Klasifikasi berdasarkan penyebabnya :


1. Blefaritis Bakterial :
- Blefaritis superficial
- Blefaritis skuamosa
- Blefaritis ulseratif
- Blefaritis angularis
- Meibomianitis
- Hordeolum
- Kalazion
2. Blefaritis Virus :
- Herpes zoster
- Herpes simpleks
- Vaksinia
- Moluskum kontagiosum
3. Blefaritis Jamur :
- Infeksi superficial
- Infeksi jamur dalam
4. Blefaritis pedikulosis
BAB III
PEMBAHASAN

Pasien datang dengan keluhan mata kiri dan kanan pasien sering mengeluarkan
air mata yang terus-menerus keluar disertai dengan kotoran yang berwarna
hijau kekuningan sejak ± 3 bulan yang lalu. Keluhan disertai dengan adanya
mata yang masih terasa merah dan penglihatan yang buram pada mata kiri.
Pasien mengaku sering mengucak mata dengan tangannya tanpa sadar.
Keluhan mata gatal, nyeri, dan silau dirasakan pada mata kiri pasien. Pasien
tidak mengeluhkan adanya demam, rasa nyeri kepala, mual dan muntah.
Riwayat kelopak mata kiri dan kanan bengkak, kemerahan pada bagian
kelopak, serta rasa nyeri pasien rasakan pada 3 bulan yang lalu, namun kini
sudah tidak dirasakan kembali.

Dari pemeriksaan fisik didapatkan: palpebra superior udem, hiperemis, secret


kuning kehijauan, pseudoptosis, dan hilangnya bulu mata (madarosis).
Ditemukan injeksi konjungtiva pada oculo sinistra.

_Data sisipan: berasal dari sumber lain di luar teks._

/-- The link (14). -/
structure LnkSt where
  state : LinkState := .up
  lanes : List LaneSt := List.replicate 4 { rx := .active, tx := .active, lock := true, aligned := true } ++
    [{ rx := .spare, tx := .spare, lock := true, aligned := true }]
  lastPhase : Nat := 5
  attempt : Nat := 1
  limpAttempt : Nat := 0
  mapVer : Nat := 1
  /-- the map version of the engine's own direction, and the last ALIGN stripe that set its schedule: tick and stripe count
  (R521, R541) -/
  txVer : Nat := 1
  stripeAt : Nat := 0
  stripeNo : Nat := 0
  /-- the phase of training under way, coded as TRAIN byte 1, and when it began -/
  phase : Nat := 5
  phaseAt : Nat := 0
  /-- lseq of the next packet sent; lseq expected next -/
  txSeq : Nat := 0
  rxSeq : Nat := 0
  retry : List Pkt := []
  /-- packets of the retry buffer whose replay waits for credit (R531) -/
  replayQ : List Nat := []
  /-- when the replay timer started (R532) -/
  replayFrom : Nat := 0
  /-- when the timer last replayed (R533) -/
  replayedAt : Option Nat := none
  /-- bytes the partner's last credit still allows, and the credit last granted to it -/
  creditLeft : Nat := 0
  granted : Nat := 0
  /-- packets accepted since the last ACK sent -/
  unacked : Nat := 0
  /-- a NAK for the expected lseq was sent at this tick -/
  nakAt : Option Nat := none
  lastAckIn : Nat := 0
  lastAckOut : Nat := 0
  lastCrcEvt : Option Nat := none
  /-- answers waiting to be sent: ptype and payload -/
  answers : List (Nat × List Byte) := []
  /-- the next turn of the round robin of R534: 0 to 15 pools, 16 measurement store, 17 correction store -/
  turn : Nat := 0
  /-- the lane failover under way: tick of the fault (R541) -/
  faultAt : Option Nat := none
  /-- the lane the equalisation loop scans next (R546) -/
  eqLane : Nat := 0
  /-- forwarded clock present, lock, ring source is the forwarded clock, holdover since, absent since -/
  ckPresent : Bool := true
  ckLocked : Bool := true
  ckForward : Bool := true
  holdover : Option Nat := none
  absentAt : Option Nat := none
deriving DecidableEq, Repr

/-! ### External memory (15) -/

/-- One bank: its predictor (R569), its open row, when it was last accessed, and its disturbance table (R574). -/
structure BankSt where
  pred : Nat := 2
  row : Option Nat := none
  isOpen : Bool := false
  touched : Nat := 0
  dist : List (Nat × Nat) := []
  sparesUsed : Nat := 0
deriving DecidableEq, Repr

/-- One rank of a channel: refresh (R570), its refresh window (R574) and its banks. -/
structure RankSt where
  mr4 : Nat := 3
  debt : Int := 0
  nextDue : Nat := 1220
  down : Bool := false
  /-- a catch-up of R573 waits for a chunk boundary, since this tick -/
  catchUp : Option Nat := none
  /-- a refresh must be inserted at the next chunk boundary (R571) -/
  insertDue : Bool := false
  touched : Nat := 0
  winAt : Nat := 0
  /-- the highest disturbance entry of this window -/
  distMax : Nat := 0
  banks : List BankSt := List.replicate 8 {}
  /-- the DQS-to-DQ delay in force, ps -/
  dqsDelay : Nat := 0
  /-- the tick of the last MR4 read (R572) -/
  mr4At : Nat := 0
deriving DecidableEq, Repr

/-- A row whose copy into a spare runs or waits for its mapping (15 R578); `retire` — into the archive ring, since its
bank has no spare left (R579). -/
structure RowCopy where
  rank : Nat
  bank : Nat
  row : Nat
  /-- the remap was caused by an uncorrectable word -/
  uncorr : Bool
  retire : Bool := false
  done : Bool := false
deriving DecidableEq, Repr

Diagnosis untuk kasus ini adalah Blefarokonjungtivitis e.c SJS OS dan


Blefaritis e.c SJS OD. Blefarokonjingtivitis merupakan suatu peradangan pada
kelopak mata (blepharitis) dan konjungtiva (konjungtivitis).
Konjungtivitis pada sindrom Steven Johnson merupakan konjungtivitis yang
disebabkan karena proses alergi akibat reaksi terhadap non infeksi, dapat
berupa reaksi cepat seperti alergi biasa dan reaksi terlambat sesudah beberapa
hari kontak seperti pada reaksi terhadap obat, bakteri, dan toksik. Merupakan
reaksi hiper sensitivitas tipe cepat atau lambat, atau reaksi antibody humoral
terhadap allergen. Pada keadaan yang berat merupakan bagian dari sindrom
Steven Johnson, suatu penyakit eritema multiforme berat akibat reaksi alergi
pada orang dengan prediposisi alergi obat-obatan. Pada pemakaian mata palsu
atau lensa kontak juga dapat terjadi reaksi alergi. Dengan gambaran klinis
berupa mata merah, sakit, bengkak, panas, berair, gatal, dan silau. Sering
berulang dan menahun, bersamaan dengan rinitis alergi.
Penatalaksanaan pada kasus diberikan kompres dengan air hangat 3-4 kali/hari
selama 10-15menit/hari, Sulfasetamid 10% salep 3,5 gram 3 kali sehari.
Pengobatan pada infeksi kelopak mata dan konjungtiva diperlukan pemberian
antibiotik lokal dan kompres hangat pada mata bagian luar.